Dataset entries:
'''

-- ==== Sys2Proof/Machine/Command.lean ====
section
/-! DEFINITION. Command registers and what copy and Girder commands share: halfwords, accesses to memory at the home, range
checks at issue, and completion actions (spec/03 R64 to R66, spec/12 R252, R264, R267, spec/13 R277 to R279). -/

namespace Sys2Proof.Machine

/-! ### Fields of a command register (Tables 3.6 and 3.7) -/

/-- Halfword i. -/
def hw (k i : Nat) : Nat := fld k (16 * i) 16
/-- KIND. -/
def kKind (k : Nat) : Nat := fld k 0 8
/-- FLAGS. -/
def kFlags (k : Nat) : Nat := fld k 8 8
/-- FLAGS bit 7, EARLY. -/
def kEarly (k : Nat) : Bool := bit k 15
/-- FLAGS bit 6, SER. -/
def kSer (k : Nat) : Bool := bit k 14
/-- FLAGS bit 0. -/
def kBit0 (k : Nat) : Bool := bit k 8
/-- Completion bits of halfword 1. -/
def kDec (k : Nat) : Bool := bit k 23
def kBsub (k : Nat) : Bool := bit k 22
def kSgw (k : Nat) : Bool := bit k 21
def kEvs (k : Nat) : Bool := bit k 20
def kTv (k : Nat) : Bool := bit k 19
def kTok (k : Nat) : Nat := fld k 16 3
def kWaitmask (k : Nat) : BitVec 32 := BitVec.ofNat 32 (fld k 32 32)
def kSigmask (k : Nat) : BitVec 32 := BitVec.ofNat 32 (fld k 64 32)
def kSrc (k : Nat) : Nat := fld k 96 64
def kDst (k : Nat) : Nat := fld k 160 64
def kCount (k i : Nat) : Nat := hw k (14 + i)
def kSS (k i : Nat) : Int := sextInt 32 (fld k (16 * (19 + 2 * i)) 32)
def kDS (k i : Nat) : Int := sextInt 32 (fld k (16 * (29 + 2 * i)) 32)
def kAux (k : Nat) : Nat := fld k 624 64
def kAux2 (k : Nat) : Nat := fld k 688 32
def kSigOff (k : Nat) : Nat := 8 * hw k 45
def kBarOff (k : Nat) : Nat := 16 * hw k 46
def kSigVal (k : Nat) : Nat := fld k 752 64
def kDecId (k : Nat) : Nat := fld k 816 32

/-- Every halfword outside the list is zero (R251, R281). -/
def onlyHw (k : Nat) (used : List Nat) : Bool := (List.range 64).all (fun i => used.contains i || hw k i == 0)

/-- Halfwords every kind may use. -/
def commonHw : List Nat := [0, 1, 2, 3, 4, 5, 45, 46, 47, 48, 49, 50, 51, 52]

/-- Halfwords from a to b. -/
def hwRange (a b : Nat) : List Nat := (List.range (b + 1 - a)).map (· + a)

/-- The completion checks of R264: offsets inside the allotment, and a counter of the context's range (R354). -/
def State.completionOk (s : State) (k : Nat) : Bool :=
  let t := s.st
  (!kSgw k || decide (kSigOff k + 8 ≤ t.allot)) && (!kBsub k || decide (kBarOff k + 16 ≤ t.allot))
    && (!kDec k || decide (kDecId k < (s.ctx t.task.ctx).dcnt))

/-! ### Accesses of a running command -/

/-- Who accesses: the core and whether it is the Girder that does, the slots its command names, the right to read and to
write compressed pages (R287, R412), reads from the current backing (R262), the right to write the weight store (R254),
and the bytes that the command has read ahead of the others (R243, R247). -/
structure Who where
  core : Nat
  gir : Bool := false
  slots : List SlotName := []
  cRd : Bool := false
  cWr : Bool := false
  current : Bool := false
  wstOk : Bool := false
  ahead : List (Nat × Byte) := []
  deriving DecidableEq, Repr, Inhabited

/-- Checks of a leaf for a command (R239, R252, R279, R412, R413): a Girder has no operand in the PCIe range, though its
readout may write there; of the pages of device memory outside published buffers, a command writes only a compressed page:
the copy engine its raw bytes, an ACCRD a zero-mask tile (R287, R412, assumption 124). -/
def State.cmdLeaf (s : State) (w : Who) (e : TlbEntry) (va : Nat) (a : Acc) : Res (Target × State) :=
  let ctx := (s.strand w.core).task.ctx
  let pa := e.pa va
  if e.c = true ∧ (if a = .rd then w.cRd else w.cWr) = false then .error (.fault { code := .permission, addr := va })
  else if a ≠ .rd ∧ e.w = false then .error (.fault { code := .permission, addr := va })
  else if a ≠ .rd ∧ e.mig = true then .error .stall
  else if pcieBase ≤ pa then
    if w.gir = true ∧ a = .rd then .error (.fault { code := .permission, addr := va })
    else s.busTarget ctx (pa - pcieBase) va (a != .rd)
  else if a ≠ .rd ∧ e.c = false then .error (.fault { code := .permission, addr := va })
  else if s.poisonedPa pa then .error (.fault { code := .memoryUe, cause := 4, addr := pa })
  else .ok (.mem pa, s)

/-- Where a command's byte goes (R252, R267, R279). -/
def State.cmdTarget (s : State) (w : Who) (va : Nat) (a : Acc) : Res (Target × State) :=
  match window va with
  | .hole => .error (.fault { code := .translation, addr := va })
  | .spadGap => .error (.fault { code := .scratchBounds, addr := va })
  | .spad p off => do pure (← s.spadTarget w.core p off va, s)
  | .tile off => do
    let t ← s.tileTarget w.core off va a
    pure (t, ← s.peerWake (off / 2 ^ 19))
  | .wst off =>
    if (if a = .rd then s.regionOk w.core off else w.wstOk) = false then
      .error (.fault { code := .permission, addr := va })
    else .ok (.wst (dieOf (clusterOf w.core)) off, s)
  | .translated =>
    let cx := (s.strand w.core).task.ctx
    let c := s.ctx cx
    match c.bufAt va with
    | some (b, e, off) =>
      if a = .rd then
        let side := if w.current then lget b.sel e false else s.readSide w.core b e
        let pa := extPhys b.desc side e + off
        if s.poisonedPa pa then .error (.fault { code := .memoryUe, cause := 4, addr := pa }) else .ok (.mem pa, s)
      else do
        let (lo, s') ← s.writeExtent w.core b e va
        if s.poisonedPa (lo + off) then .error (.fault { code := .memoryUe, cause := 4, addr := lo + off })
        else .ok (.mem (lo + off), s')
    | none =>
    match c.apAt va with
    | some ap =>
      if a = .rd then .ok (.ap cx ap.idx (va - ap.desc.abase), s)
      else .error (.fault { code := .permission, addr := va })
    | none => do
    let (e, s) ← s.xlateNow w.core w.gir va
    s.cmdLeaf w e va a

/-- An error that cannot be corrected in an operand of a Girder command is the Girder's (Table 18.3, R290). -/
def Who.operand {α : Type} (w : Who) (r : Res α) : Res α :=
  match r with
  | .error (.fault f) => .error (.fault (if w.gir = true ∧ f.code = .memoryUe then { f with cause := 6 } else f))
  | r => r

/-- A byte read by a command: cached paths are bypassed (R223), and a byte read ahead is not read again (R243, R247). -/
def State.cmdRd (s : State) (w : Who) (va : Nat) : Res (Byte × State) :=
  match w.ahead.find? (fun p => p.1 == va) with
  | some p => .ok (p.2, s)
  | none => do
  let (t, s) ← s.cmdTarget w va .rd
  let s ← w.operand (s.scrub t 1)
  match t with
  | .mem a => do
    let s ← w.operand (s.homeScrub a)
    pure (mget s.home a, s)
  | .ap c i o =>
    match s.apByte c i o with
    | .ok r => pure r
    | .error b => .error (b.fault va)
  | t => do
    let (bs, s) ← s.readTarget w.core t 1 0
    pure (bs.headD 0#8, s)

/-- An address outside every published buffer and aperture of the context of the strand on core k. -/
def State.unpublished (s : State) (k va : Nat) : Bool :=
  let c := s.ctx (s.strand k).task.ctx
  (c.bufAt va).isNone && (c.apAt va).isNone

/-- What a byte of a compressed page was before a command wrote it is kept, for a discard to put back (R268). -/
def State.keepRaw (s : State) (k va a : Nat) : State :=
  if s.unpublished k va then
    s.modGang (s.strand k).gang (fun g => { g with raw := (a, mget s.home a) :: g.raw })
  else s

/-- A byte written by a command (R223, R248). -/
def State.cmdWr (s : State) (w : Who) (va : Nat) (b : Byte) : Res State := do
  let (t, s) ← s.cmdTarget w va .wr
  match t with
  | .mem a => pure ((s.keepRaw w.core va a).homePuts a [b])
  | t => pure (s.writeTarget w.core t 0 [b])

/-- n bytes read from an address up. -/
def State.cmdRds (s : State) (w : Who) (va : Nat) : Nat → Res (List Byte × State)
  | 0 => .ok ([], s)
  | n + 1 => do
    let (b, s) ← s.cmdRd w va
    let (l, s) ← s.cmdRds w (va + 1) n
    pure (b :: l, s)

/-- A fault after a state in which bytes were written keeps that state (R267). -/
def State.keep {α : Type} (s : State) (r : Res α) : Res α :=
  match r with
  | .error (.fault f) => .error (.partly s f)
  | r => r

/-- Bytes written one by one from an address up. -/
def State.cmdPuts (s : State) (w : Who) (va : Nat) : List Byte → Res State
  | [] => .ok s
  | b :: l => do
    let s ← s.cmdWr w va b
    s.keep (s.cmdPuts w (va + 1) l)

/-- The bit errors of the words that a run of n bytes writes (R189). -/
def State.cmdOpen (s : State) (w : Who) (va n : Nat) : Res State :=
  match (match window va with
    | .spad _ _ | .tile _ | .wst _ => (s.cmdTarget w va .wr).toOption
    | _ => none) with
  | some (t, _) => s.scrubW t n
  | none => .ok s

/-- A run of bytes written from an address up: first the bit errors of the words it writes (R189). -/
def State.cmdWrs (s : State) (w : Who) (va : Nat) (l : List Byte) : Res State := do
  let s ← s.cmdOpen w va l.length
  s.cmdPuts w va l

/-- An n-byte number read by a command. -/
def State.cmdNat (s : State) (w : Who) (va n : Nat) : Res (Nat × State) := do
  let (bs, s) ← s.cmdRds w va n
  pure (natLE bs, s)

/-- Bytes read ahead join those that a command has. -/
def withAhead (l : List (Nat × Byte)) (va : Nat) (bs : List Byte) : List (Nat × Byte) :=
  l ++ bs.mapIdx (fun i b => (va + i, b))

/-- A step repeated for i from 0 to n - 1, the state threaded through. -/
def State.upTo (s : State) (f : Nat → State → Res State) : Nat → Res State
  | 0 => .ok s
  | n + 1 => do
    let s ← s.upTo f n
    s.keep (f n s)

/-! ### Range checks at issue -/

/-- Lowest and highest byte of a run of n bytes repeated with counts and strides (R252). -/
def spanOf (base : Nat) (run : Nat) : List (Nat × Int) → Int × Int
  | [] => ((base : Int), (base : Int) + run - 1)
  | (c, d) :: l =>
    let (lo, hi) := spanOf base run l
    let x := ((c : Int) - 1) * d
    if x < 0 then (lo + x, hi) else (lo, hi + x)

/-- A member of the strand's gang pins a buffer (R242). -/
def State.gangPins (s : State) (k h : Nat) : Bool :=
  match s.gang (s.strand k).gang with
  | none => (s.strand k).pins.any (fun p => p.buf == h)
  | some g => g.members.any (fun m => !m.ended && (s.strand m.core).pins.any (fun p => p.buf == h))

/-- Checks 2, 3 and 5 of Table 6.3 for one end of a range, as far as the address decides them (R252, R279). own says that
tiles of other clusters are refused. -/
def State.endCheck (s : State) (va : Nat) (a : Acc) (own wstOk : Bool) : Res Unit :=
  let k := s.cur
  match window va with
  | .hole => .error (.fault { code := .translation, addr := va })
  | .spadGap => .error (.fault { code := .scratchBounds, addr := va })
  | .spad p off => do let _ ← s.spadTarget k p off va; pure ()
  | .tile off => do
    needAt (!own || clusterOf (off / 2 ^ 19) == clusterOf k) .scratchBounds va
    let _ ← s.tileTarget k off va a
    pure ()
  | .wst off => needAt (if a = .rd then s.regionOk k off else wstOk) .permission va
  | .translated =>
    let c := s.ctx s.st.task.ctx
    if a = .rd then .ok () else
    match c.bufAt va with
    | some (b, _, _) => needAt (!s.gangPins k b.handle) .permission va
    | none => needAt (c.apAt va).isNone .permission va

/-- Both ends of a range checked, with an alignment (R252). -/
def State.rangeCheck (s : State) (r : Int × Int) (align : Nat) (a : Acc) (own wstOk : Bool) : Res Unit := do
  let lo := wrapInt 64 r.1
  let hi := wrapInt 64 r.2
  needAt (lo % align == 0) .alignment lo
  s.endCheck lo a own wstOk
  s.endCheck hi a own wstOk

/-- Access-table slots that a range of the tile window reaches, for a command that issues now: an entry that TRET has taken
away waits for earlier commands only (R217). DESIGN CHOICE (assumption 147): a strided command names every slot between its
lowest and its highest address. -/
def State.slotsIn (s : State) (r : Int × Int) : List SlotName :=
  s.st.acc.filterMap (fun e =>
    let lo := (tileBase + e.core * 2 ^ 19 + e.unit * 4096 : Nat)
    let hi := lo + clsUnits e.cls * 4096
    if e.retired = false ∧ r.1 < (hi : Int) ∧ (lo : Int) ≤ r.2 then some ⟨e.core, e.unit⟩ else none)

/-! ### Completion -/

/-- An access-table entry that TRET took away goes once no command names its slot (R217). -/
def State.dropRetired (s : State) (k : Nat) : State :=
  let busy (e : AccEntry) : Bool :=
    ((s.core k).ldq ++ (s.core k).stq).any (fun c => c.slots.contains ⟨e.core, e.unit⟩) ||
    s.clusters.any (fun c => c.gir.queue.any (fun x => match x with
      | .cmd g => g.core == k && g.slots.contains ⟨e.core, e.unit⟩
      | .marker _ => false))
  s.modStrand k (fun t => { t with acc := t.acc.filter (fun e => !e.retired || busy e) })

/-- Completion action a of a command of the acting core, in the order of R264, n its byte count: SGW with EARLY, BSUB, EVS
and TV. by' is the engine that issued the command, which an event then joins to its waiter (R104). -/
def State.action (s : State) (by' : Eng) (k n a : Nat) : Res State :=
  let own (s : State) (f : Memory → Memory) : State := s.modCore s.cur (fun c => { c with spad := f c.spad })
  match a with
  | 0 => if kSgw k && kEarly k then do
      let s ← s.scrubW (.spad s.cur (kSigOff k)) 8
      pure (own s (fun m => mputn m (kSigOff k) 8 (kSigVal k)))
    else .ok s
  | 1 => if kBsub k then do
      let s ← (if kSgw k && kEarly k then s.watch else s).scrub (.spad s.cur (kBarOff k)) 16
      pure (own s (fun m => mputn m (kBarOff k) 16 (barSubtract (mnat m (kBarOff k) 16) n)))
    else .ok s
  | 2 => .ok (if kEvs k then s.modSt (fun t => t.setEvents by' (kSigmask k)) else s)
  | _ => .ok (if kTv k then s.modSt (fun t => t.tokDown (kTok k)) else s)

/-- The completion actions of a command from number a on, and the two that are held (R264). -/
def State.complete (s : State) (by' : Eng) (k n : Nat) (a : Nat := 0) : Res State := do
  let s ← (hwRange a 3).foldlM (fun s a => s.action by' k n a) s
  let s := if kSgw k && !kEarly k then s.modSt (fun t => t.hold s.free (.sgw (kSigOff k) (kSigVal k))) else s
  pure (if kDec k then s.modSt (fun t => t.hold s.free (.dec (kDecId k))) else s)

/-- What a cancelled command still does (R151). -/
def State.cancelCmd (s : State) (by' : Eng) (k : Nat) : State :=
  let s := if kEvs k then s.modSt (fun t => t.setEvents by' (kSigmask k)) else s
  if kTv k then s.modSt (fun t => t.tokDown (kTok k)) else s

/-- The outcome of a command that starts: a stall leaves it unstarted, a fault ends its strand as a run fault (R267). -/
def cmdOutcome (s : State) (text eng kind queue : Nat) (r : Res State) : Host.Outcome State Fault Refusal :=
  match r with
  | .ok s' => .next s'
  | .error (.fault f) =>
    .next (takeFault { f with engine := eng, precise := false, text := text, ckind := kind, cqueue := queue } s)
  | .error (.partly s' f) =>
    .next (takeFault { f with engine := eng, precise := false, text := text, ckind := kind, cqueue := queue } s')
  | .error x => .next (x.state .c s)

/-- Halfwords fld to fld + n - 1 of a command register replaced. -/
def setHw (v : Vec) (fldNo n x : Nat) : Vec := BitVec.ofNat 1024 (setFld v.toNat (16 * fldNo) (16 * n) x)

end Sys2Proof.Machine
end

'''
'''

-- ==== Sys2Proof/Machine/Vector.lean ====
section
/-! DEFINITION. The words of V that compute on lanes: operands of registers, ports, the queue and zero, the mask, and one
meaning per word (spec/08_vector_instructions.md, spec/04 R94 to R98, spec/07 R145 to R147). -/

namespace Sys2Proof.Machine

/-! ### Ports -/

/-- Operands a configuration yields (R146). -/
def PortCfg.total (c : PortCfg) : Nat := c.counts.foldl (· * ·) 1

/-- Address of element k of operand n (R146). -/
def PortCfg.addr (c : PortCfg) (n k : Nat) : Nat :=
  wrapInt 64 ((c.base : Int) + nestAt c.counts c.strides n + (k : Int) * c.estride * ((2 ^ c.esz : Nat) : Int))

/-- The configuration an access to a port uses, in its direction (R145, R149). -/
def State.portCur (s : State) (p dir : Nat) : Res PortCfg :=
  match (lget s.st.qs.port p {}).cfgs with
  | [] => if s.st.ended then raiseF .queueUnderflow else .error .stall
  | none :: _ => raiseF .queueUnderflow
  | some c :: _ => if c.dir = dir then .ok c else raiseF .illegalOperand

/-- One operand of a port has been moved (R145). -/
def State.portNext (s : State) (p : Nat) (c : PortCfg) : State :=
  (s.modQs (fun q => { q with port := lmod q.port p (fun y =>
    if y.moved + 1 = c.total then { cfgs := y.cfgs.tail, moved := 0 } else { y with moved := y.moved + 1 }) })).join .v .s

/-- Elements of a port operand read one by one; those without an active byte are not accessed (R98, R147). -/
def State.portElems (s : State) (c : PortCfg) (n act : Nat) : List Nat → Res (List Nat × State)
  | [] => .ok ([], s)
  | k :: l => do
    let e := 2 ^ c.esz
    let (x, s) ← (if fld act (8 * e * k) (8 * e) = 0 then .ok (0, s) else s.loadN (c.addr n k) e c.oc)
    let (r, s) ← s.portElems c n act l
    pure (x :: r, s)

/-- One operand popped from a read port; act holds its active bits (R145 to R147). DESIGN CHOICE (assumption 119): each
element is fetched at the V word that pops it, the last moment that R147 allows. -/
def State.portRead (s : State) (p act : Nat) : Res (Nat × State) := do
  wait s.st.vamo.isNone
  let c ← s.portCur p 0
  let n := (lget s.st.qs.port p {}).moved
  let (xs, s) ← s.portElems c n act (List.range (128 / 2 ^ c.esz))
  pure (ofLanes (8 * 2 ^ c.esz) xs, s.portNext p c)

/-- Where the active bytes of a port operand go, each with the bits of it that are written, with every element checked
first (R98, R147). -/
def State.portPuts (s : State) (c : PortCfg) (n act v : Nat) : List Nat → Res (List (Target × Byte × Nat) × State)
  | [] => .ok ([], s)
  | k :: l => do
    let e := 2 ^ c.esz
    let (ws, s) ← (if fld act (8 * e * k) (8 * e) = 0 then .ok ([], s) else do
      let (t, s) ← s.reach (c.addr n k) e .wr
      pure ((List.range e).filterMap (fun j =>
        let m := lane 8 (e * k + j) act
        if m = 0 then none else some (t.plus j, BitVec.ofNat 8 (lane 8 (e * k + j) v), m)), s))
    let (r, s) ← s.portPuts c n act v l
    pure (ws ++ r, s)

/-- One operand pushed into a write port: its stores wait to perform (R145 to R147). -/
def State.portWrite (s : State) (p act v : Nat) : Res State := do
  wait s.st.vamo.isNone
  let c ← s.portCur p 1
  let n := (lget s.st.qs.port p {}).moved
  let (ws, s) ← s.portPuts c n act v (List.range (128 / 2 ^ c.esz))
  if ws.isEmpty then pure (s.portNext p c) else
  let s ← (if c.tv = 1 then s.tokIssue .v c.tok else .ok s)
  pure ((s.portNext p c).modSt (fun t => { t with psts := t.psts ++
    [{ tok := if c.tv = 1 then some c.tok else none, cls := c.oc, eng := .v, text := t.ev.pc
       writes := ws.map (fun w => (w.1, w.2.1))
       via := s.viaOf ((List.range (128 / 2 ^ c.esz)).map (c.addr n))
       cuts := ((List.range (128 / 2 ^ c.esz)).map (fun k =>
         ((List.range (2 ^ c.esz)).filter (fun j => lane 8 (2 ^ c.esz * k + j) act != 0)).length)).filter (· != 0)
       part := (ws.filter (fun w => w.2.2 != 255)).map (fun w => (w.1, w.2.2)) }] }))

'''

What is needed is an exact copy of the lines above, from the one containing "def State.cmdTarget (s" through the one containing "s.cmdLeaf w e va a", with nothing added.

def State.cmdTarget (s : State) (w : Who) (va : Nat) (a : Acc) : Res (Target × State) :=
  match window va with
  | .hole => .error (.fault { code := .translation, addr := va })
  | .spadGap => .error (.fault { code := .scratchBounds, addr := va })
  | .spad p off => do pure (← s.spadTarget w.core p off va, s)
  | .tile off => do
    let t ← s.tileTarget w.core off va a
    pure (t, ← s.peerWake (off / 2 ^ 19))
  | .wst off =>
    if (if a = .rd then s.regionOk w.core off else w.wstOk) = false then
      .error (.fault { code := .permission, addr := va })
    else .ok (.wst (dieOf (clusterOf w.core)) off, s)
  | .translated =>
    let cx := (s.strand w.core).task.ctx
    let c := s.ctx cx
    match c.bufAt va with
    | some (b, e, off) =>
      if a = .rd then
        let side := if w.current then lget b.sel e false else s.readSide w.core b e
        let pa := extPhys b.desc side e + off
        if s.poisonedPa pa then .error (.fault { code := .memoryUe, cause := 4, addr := pa }) else .ok (.mem pa, s)
      else do
        let (lo, s') ← s.writeExtent w.core b e va
        if s.poisonedPa (lo + off) then .error (.fault { code := .memoryUe, cause := 4, addr := lo + off })
        else .ok (.mem (lo + off), s')
    | none =>
    match c.apAt va with
    | some ap =>
      if a = .rd then .ok (.ap cx ap.idx (va - ap.desc.abase), s)
      else .error (.fault { code := .permission, addr := va })
    | none => do
    let (e, s) ← s.xlateNow w.core w.gir va
    s.cmdLeaf w e va a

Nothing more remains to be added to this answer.